I spend a lot of time answering questions about PostgreSQL, and one of the questions I get asked frequently is: how should I set shared_buffers? And, a bit less often, how should I set wal_buffers? I've got canned answers that I can rattle off so fast it'll make your head spin. Exceptions to my canned answers keep popping up, and it's starting to get hard to give an answer that actually captures all the complexity in this area, so here's a longer explanation.

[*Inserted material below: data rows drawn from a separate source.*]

/-- PUTBUF_B frames (R80): the bytes of each class and PARSE's answer; SERIALIZE appends a request's data whatever `size`
holds, and PARSE takes no data after `size`. -/
def Obligations.PutbufBFrames : Prop :=
  ∀ (id : Byte) (result : Nibble) (addr size : Word16) (data : List Byte) (s : State),
    let lo : Byte := BitVec.ofNat 8 (addr.toNat % 256)
    let hi : Byte := BitVec.ofNat 8 (addr.toNat / 256)
    let slo : Byte := BitVec.ofNat 8 (size.toNat % 256)
    let shi : Byte := BitVec.ofNat 8 (size.toNat / 256)
    let err : Byte := BitVec.ofNat 8 (16 * result.toNat + 4)
    exec (.putbufBReq id addr size data) s = .next { s with replies :=
      (s.caller, .frame ([id, 0x04, lo, hi, slo, shi] ++ data)
        (if data = [] then .ok ⟨id, 0x04, addr, size, []⟩ else .error .trailingOrMissingBytes)) :: s.replies }
    ∧ exec (.putbufBOk id addr size) s = .next { s with replies :=
      (s.caller, .frame [id, 0x14, lo, hi, slo, shi] (.ok ⟨id, 0x14, addr, size, []⟩)) :: s.replies }
    ∧ (2 ≤ result.toNat → exec (.putbufBErr id result addr size) s = .next { s with replies :=
      (s.caller, .frame [id, err, lo, hi, slo, shi] (.ok ⟨id, err, addr, size, []⟩)) :: s.replies })

/-- Frames of any other code (R81): SERIALIZE writes the 4-byte header, PARSE answers UnknownCommand, to them and to every
byte list of 4 or more bytes with such a code. -/
def Obligations.OtherCodeFrames : Prop :=
  (∀ (id : Byte) (result : Nibble) (low1 : BitVec 1) (low3 : BitVec 3) (addr : Word16) (s : State),
    let lo : Byte := BitVec.ofNat 8 (addr.toNat % 256)
    let hi : Byte := BitVec.ofNat 8 (addr.toNat / 256)
    let answer (code : Nat) : Host.Outcome State Fault Refusal := .next { s with replies :=
      (s.caller, .frame [id, BitVec.ofNat 8 (16 * result.toNat + code), lo, hi] (.error .unknownCommand))
        :: s.replies }
    exec (.getbuf id result addr) s = answer 3
    ∧ exec (.putbuf id result addr) s = answer 5
    ∧ exec (.undefCode0 id result addr) s = answer 0
    ∧ exec (.undefCode67 id result low1 addr) s = answer (6 + low1.toNat)
    ∧ exec (.undefCode8F id result low3 addr) s = answer (8 + low3.toNat))
  ∧ (∀ p : Packet, p.cmd.toNat % 16 ∉ [1, 2, 4] →
      serialize p = [p.id, p.cmd, BitVec.ofNat 8 (p.addr.toNat % 256), BitVec.ofNat 8 (p.addr.toNat / 256)])
  ∧ (∀ f : List Byte, 4 ≤ f.length → (f.getD 1 0).toNat % 16 ∉ [1, 2, 4] → parse f = .error .unknownCommand)

/-- Of the frames of the fourteen classes, PARSE accepts exactly the parsable ones: requests and errors of GETSIZE and
GETBUF_B, GETSIZE.OK with 4 bytes of data, GETBUF_B.OK with `size` bytes of data, acknowledgements and errors of PUTBUF_B,
and a PUTBUF_B request without data (R78 to R81, C6). -/
def Obligations.ParseAcceptsExactlyParsableFrames : Prop :=
  ∀ (i : Instr) (f : List Byte), i.WellFormed = true → encode i = .frame f →
    ((∃ p, parse f = .ok p) ↔ i.parsableFrame = true)

/-! ## The CRC framer and the sequencer -/

/-- FRAME, CHECK and STRIP (R132, R133): the trailer is the CRC of the bytes before it, low byte first; a frame of 0 or 1
bytes fails CHECK; a frame passes exactly when it is FRAME of what STRIP leaves; CHECK and STRIP undo FRAME. -/
def Obligations.CrcFramerAgrees : Prop :=
  (∀ x : List Byte, frameOf x = x ++
      [BitVec.ofNat 8 ((Config.crc16 x).toNat % 256), BitVec.ofNat 8 ((Config.crc16 x).toNat / 256)]
    ∧ (frameOf x).length = x.length + 2 ∧ checkOf (frameOf x) = true ∧ stripOf (frameOf x) = x)
  ∧ ∀ f : List Byte,
    (f.length < 2 → checkOf f = false)
    ∧ (2 ≤ f.length → (checkOf f = true ↔ f = frameOf (stripOf f)))

/-- OPEN (R134): a refused open ends the transaction with PORT_OPEN_ERROR and no counter changes; a granted one opens the
port and builds the frame. The hosts held in WAIT get the outcome at the end (log entries 6 and 7), and the record of the
request is the model's own (log entry 11). -/
def Obligations.OpenStep : Prop :=
  ∀ (s : State) (rest : List Event), s.seq = .opening →
    (s.env = .link (.openAnswer false) :: rest → ∃ t, step s = .next t ∧ t.status = 0x00000214
      ∧ t = { s with
          env := rest
          requests := .openPort s.cfg false :: s.requests
          portOpen := false
          rxb := []
          resultKind := .portOpenError
          resultData := []
          seq := .done
          held := []
          replies := s.held.map (fun h => (h, .result 0x00000214 [])) ++ s.replies })
    ∧ (s.env = .link (.openAnswer true) :: rest → step s = .next { s with
          env := rest
          requests := .openPort s.cfg true :: s.requests
          portOpen := true
          txf := s.req ++ [BitVec.ofNat 8 ((Config.crc16 s.req).toNat % 256),
            BitVec.ofNat 8 ((Config.crc16 s.req).toNat / 256)]
          seq := .writing })

/-- WRITE-FAIL and WRITE-OK (R135, R136): a failed write ends the transaction with WRITE_ERROR and counts nothing; a good
one counts the whole frame and one packet in one step and starts the receive phase. The hosts held in WAIT get the outcome at
the end (log entries 6 and 7), and the record of the request is the model's own (log entry 11). -/
def Obligations.WriteStep : Prop :=
  ∀ (s : State) (rest : List Event), s.seq = .writing →
    (s.env = .link (.writeAnswer false) :: rest → ∃ t, step s = .next t ∧ t.status = 0x00000314
      ∧ t = { s with
          env := rest
          requests := .write s.txf false :: s.requests
          portOpen := false
          rxb := []
          resultKind := .writeError
          resultData := []
          seq := .done
          held := []
          replies := s.held.map (fun h => (h, .result 0x00000314 [])) ++ s.replies })
    ∧ (s.env = .link (.writeAnswer true) :: rest → step s = .next { s with
          env := rest
          requests := .write s.txf true :: s.requests
          rxb := []
          cnt := { s.cnt with
            txBytes := (s.cnt.txBytes + s.txf.length) % 2 ^ s.par.wCnt
            txPackets := (s.cnt.txPackets + 1) % 2 ^ s.par.wCnt }
          seq := .receiving })

/-- RX-BYTE (R137): a byte is appended in arrival order; a byte beyond RX_CAP is refused. -/
def Obligations.RxByteStep : Prop :=
  ∀ (s : State) (b : Byte) (rest : List Event), s.seq = .receiving → s.env = .link (.byte b) :: rest →
    (s.rxb.length = s.par.rxCap → step s = .next { s with env := rest, refusal := some .rxOverflow })
    ∧ (s.rxb.length ≠ s.par.rxCap → step s = .next { s with env := rest, rxb := s.rxb ++ [b] })

/-- RX-GAP (R138, R139): with RXB not empty, the trailer (the last two bytes, low byte first) against the CRC of the bytes
before it decides. A match counts the whole frame and one packet and ends OK with the payload; a mismatch, or a frame of
one byte, counts one CRC error and ends CRC_ERROR. The hosts held in WAIT get the outcome (log entries 6 and 7). -/
def Obligations.RxGapStep : Prop :=
  ∀ (s : State) (rest : List Event), s.seq = .receiving → s.rxb ≠ [] → s.env = .link .gap :: rest →
    let n : Nat := s.rxb.length
    let payload := s.rxb.take (n - 2)
    let good := 2 ≤ n ∧
      (s.rxb.getD (n - 2) 0).toNat + 256 * (s.rxb.getD (n - 1) 0).toNat = (Config.crc16 payload).toNat
    (good → ∃ t, step s = .next t ∧ t.status = 0x00000114 ∧ t = { s with
          env := rest
          cnt := { s.cnt with
            rxBytes := (s.cnt.rxBytes + n) % 2 ^ s.par.wCnt
            rxPackets := (s.cnt.rxPackets + 1) % 2 ^ s.par.wCnt }
          portOpen := false
          rxb := []
          resultKind := .ok
          resultData := payload
          seq := .done
          held := []
          replies := s.held.map (fun h => (h, .result 0x00000114 payload)) ++ s.replies })
    ∧ (¬ good → ∃ t, step s = .next t ∧ t.status = 0x00000514 ∧ t = { s with
          env := rest
          cnt := { s.cnt with crcErrors := (s.cnt.crcErrors + 1) % 2 ^ s.par.wCnt }
          portOpen := false
          rxb := []
          resultKind := .crcError
          resultData := []
          seq := .done
          held := []
          replies := s.held.map (fun h => (h, .result 0x00000514 [])) ++ s.replies })

/-- RX-DEADLINE (R140): whatever RXB holds, the transaction ends with TIMEOUT, TIMEOUTS counts one, the partial frame is
discarded, the RX counters are unchanged, and the hosts held in WAIT get the outcome (log entries 6 and 7). -/
def Obligations.RxDeadlineStep : Prop :=
  ∀ (s : State) (rest : List Event), s.seq = .receiving → s.env = .link .deadline :: rest →
    ∃ t, step s = .next t ∧ t.status = 0x00000414 ∧ t = { s with
      env := rest
      cnt := { s.cnt with timeouts := (s.cnt.timeouts + 1) % 2 ^ s.par.wCnt }
      portOpen := false
      rxb := []
      resultKind := .timeout
      resultData := []
      seq := .done
      held := []
      replies := s.held.map (fun h => (h, .result 0x00000414 [])) ++ s.replies }

/-- Step selection (R141, R196): IDLE and DONE have no sequencer step; a draw that answers no request of the state, and a
gap with RXB empty, are not enabled. Such an event of the schedule changes nothing (log entry 5). -/
def Obligations.DrawsNotEnabledDoNothing : Prop :=
  ∀ (s : State) (d : LinkEvent) (rest : List Event), s.env = .link d :: rest →
    (s.seq = .idle ∨ s.seq = .done
      ∨ (s.seq = .opening ∧ ∀ ok, d ≠ .openAnswer ok)
      ∨ (s.seq = .writing ∧ ∀ ok, d ≠ .writeAnswer ok)
      ∨ (s.seq = .receiving ∧ ((∃ ok, d = .openAnswer ok ∨ d = .writeAnswer ok) ∨ (d = .gap ∧ s.rxb = [])))) →
    step s = .next { s with env := rest }

/-- A busy sequencer is never stuck (R141): some draw of the link moves SEQ. -/
def Obligations.BusySequencerHasStep : Prop :=
  ∀ s : State, (s.seq = .opening ∨ s.seq = .writing ∨ s.seq = .receiving) →
    ∃ d, ∀ rest, ∃ t, step { s with env := .link d :: rest } = .next t ∧ t.seq ≠ s.seq

/-- The end of a transaction is precise (R183, R184): a step that makes SEQ DONE closes the port, empties RXB, keeps REQ,
TXF and CFG, and stores one outcome, with data only for OK. -/
def Obligations.FinishIsPrecise : Prop :=
  ∀ s t : State, step s = .next t → s.seq ≠ .done → t.seq = .done →
    t.portOpen = false ∧ t.rxb = [] ∧ t.req = s.req ∧ t.txf = s.txf ∧ t.cfg = s.cfg
    ∧ t.resultKind ≠ .none ∧ (t.resultKind ≠ .ok → t.resultData = [])

/-- A whole successful transaction (R134, R136, R137, R139, R165): from OPEN, when the link grants the open and the write
and delivers FRAME of a payload that fits RX_CAP and then the gap, the transaction ends OK with exactly that payload, the
frame written is the request with its CRC, the four counters grow by the two frame lengths and by one each, and the hosts held in
WAIT get the outcome (log entries 6 and 7). -/
def Obligations.SuccessfulTransactionDeliversPayload : Prop :=
  ∀ (s : State) (payload : List Byte) (rest : List Event), s.seq = .opening →
    payload.length + 2 ≤ s.par.rxCap →
    s.env = .link (.openAnswer true) :: .link (.writeAnswer true)
      :: ((frameOf payload).map (fun b => Event.link (.byte b)) ++ .link .gap :: rest) →
    Host.Core.run core (payload.length + 5) s = .next { s with
      env := rest
      txf := frameOf s.req
      rxb := []
      portOpen := false
      resultKind := .ok
      resultData := payload
      seq := .done
      held := []
      replies := s.held.map (fun h => (h, .result 0x00000114 payload)) ++ s.replies
      requests := .write (frameOf s.req) true :: .openPort s.cfg true :: s.requests
      cnt := { s.cnt with
        txBytes := (s.cnt.txBytes + (s.req.length + 2)) % 2 ^ s.par.wCnt
        txPackets := (s.cnt.txPackets + 1) % 2 ^ s.par.wCnt
        rxBytes := (s.cnt.rxBytes + (payload.length + 2)) % 2 ^ s.par.wCnt
        rxPackets := (s.cnt.rxPackets + 1) % 2 ^ s.par.wCnt } }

For shared_buffers, the quick answer is to allocate about 25% of system memory to shared_buffers, as recommended by the official documentation and by the wiki article on Tuning Your PostgreSQL server, but not more than about 8GB on Linux or 512MB on Windows, and sometimes less. However, I've recently become aware of a number of cases which suggest that higher values may perform much better. PostgreSQL uses the operating system's memory for caching, but, as recent performance results have shown, there can be a huge performance benefit to having the entire database in shared_buffers as opposed to merely having it in RAM. Several EnterpriseDB customers or potential customers have reported excellent results from cranking up shared_buffers to very large values, even giving PostgreSQL the lion's share of system memory for its own use. This flies in the face of some conventional wisdom that PostgreSQL doesn't handle large shared_buffers settings well, but enough people have reported good results that it seems worth taking this strategy seriously.

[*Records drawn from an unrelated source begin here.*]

-- ==== Sys2Proof/Tests/Slice0.lean ====
section
/-! SUPPORT. Tests of single steps, their expected values from spec/95_test_vectors.md (the vector is named before each
test) or worked out from the rule named, and a witness for the hypotheses of every statement. -/

namespace Sys2Proof.Tests

open Sys2Proof Sys2Proof.Machine

/-! ## States and what a step shows -/

/-- The request of V-T1. -/
def request : List Byte := [0x05, 0x01, 0x10, 0x00]

/-- The configuration of V-T1, with the port P0. -/
def config : PortConfig := ⟨⟨0⟩, 9600, 100⟩

/-- After V-T1. -/
def opening : State := { State.reset with seq := .opening, cfg := some config, req := request }

/-- After V-T1 and an open that succeeded. -/
def writing : State := { opening with seq := .writing, portOpen := true, txf := frameOf request }

/-- After V-T7. -/
def receiving : State :=
  { writing with
    seq := .receiving
    cnt := { Counters.zero with txBytes := 6, txPackets := 1 } }

/-- After V-T8. -/
def timedOut : State :=
  { writing with
    seq := .done
    portOpen := false
    resultKind := .timeout
    cnt := { Counters.zero with txBytes := 6, txPackets := 1, timeouts := 1 } }

/-- A state with the event `e` next. -/
def State.withNext (e : Event) (s : State) : State := { s with env := [e] }

/-- A state of a block with two hosts. -/
def State.twoHosts (s : State) : State := { s with par := { s.par with extraHosts := 1 } }

def nextOf (o : Host.Outcome State Fault Refusal) : Option State :=
  match o with
  | .next t => some t
  | .fault _ => none
  | .refused _ => none

/-- The value the last operation of the executing host returned. -/
def answer (i : Instr) (s : State) : Option (Nat × Reply) := (nextOf (exec i s)).bind (fun t => t.replies.head?)

/-! ## WellFormed refuses the ill-formed terms (R87) -/

theorem test_ill_formed_getsizeErr : (Instr.getsizeErr 5 1 0x10).WellFormed = false := by decide
theorem test_ill_formed_getbufBErr : (Instr.getbufBErr 5 0 0x10 1).WellFormed = false := by decide
theorem test_ill_formed_putbufBErr : (Instr.putbufBErr 5 1 0x10 1).WellFormed = false := by decide
theorem test_well_formed_error : (Instr.getsizeErr 5 2 0x10).WellFormed = true := by decide

/-! ## Decoding, one code per constructor, written out from R71 and R77 to R81 -/

theorem test_decode_txn : decode (.hop { op := 0b00000001, port := ⟨7⟩, baud := 9600, tmo := 100, bytes := request })
    = .ok (.txn ⟨7⟩ 9600 100 request) := by decide
theorem test_decode_poll : decode (.hop { op := 0b00000010 }) = .ok .poll := by decide
theorem test_decode_wait : decode (.hop { op := 0b00000011 }) = .ok .wait := by decide
theorem test_decode_stat : decode (.hop { op := 0b00010101 }) = .ok (.stat 5) := by decide
theorem test_decode_statReset : decode (.hop { op := 0b00100000 }) = .ok .statReset := by decide
theorem test_decode_serialize : decode (.hop { op := 0b01000000, packet := ⟨1, 2, 3, 4, [5]⟩ })
    = .ok (.serialize ⟨1, 2, 3, 4, [5]⟩) := by decide
theorem test_decode_parse : decode (.hop { op := 0b01000001, bytes := [1, 2] }) = .ok (.parse [1, 2]) := by decide
theorem test_decode_variables : decode (.hop { op := 0b01000010, packet := ⟨1, 2, 3, 4, [5]⟩ })
    = .ok (.variableWords ⟨1, 2, 3, 4, [5]⟩) := by decide
theorem test_decode_asU32 : decode (.hop { op := 0b01000011, word := 0xFFFFFFFF }) = .ok (.asU32 0xFFFFFFFF) := by decide
theorem test_decode_asI32 : decode (.hop { op := 0b01000100, word := 0x80000000 }) = .ok (.asI32 0x80000000) := by decide
theorem test_decode_asF32 : decode (.hop { op := 0b01000101, word := 0x3F800000 }) = .ok (.asF32 0x3F800000) := by decide
-- Frames: id, cmd = result ++ code, addr low byte first, size low byte first, data.
theorem test_decode_getsizeReq : decode (.frame [0x05, 0b00000001, 0x34, 0x12]) = .ok (.getsizeReq 5 0x1234) := by decide
theorem test_decode_getsizeOk : decode (.frame [0x05, 0b00010001, 0x34, 0x12, 4, 0, 0, 0])
    = .ok (.getsizeOk 5 0x1234 [4, 0, 0, 0]) := by decide
theorem test_decode_getsizeErr : decode (.frame [0x05, 0b00100001, 0x34, 0x12]) = .ok (.getsizeErr 5 2 0x1234) := by
  decide
theorem test_decode_getbufBReq : decode (.frame [0x01, 0b00000010, 0x34, 0x12, 0x78, 0x56])
    = .ok (.getbufBReq 1 0x1234 0x5678) := by decide
theorem test_decode_getbufBOk : decode (.frame [0x01, 0b00010010, 0x34, 0x12, 0x01, 0x00, 0xAA])
    = .ok (.getbufBOk 1 0x1234 1 [0xAA]) := by decide
theorem test_decode_getbufBErr : decode (.frame [0x01, 0b11110010, 0x34, 0x12, 0x78, 0x56])
    = .ok (.getbufBErr 1 0xF 0x1234 0x5678) := by decide
theorem test_decode_putbufBReq : decode (.frame [0x01, 0b00000100, 0x00, 0x01, 0x02, 0x00, 0x78, 0x56])
    = .ok (.putbufBReq 1 0x0100 2 [0x78, 0x56]) := by decide
theorem test_decode_putbufBOk : decode (.frame [0x01, 0b00010100, 0x00, 0x01, 0x04, 0x00])
    = .ok (.putbufBOk 1 0x0100 4) := by decide
theorem test_decode_putbufBErr : decode (.frame [0x01, 0b10010100, 0x00, 0x01, 0x04, 0x00])
    = .ok (.putbufBErr 1 9 0x0100 4) := by decide
theorem test_decode_getbuf : decode (.frame [0x01, 0b00000011, 0x00, 0x01]) = .ok (.getbuf 1 0 0x0100) := by decide
theorem test_decode_putbuf : decode (.frame [0x01, 0b00010101, 0x00, 0x01]) = .ok (.putbuf 1 1 0x0100) := by decide
theorem test_decode_undefCode0 : decode (.frame [0x01, 0b01010000, 0x00, 0x01]) = .ok (.undefCode0 1 5 0x0100) := by decide
theorem test_decode_undefCode67 : decode (.frame [0x01, 0b00110111, 0x00, 0x01])
    = .ok (.undefCode67 1 3 0b1 0x0100) := by decide
theorem test_decode_undefCode8F : decode (.frame [0x01, 0b00001110, 0x00, 0x01])
    = .ok (.undefCode8F 1 0 0b110 0x0100) := by decide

Of course, the conventional wisdom is not without its reasons. One of the disadvantages of setting shared_buffers very large is that the memory is nailed down for page caching, and can't be used for other purposes, such as temporary memory for sorts, hashing, and materialization (work_mem) or vacuuming and index builds (maintenance_work_mem). If your can't comfortably fit the working set inside shared_buffers without leaving a generous amount of memory left over for other purposes, then this strategy is not for you. Also, as I previously blogged about, if you happen to be running a 32-bit build of PostgreSQL, then you'll find that it's dangerous to set shared_buffers to more than 2-2.5GB, because other memory requests from individual backends may cause them to run out of virtual address space and die.
And, if you can't fit the entire working set inside shared_buffers, then there are a number of reasons to keep it relatively small, in line with the formula above. If the working set is larger than shared_buffers, most buffer accesses will miss the database buffer cache and fault a page in from the OS; clearly, it makes no sense to allocate a large amount of memory to a cache with a low hit rate. Furthermore, as dirty pages get pushed out of PostgreSQL's cache, they'll enter the operating system cache. If that cache is relatively large, the OS has more freedom to reorder writes and thus schedule the I/O more efficiently. This is especially important around checkpoint time, when the amount of additional dirty data that is pushed out into the OS cache figures to increase with shared_buffers; thus, a higher value for shared_buffers can contribute to latency spikes around checkpoint time.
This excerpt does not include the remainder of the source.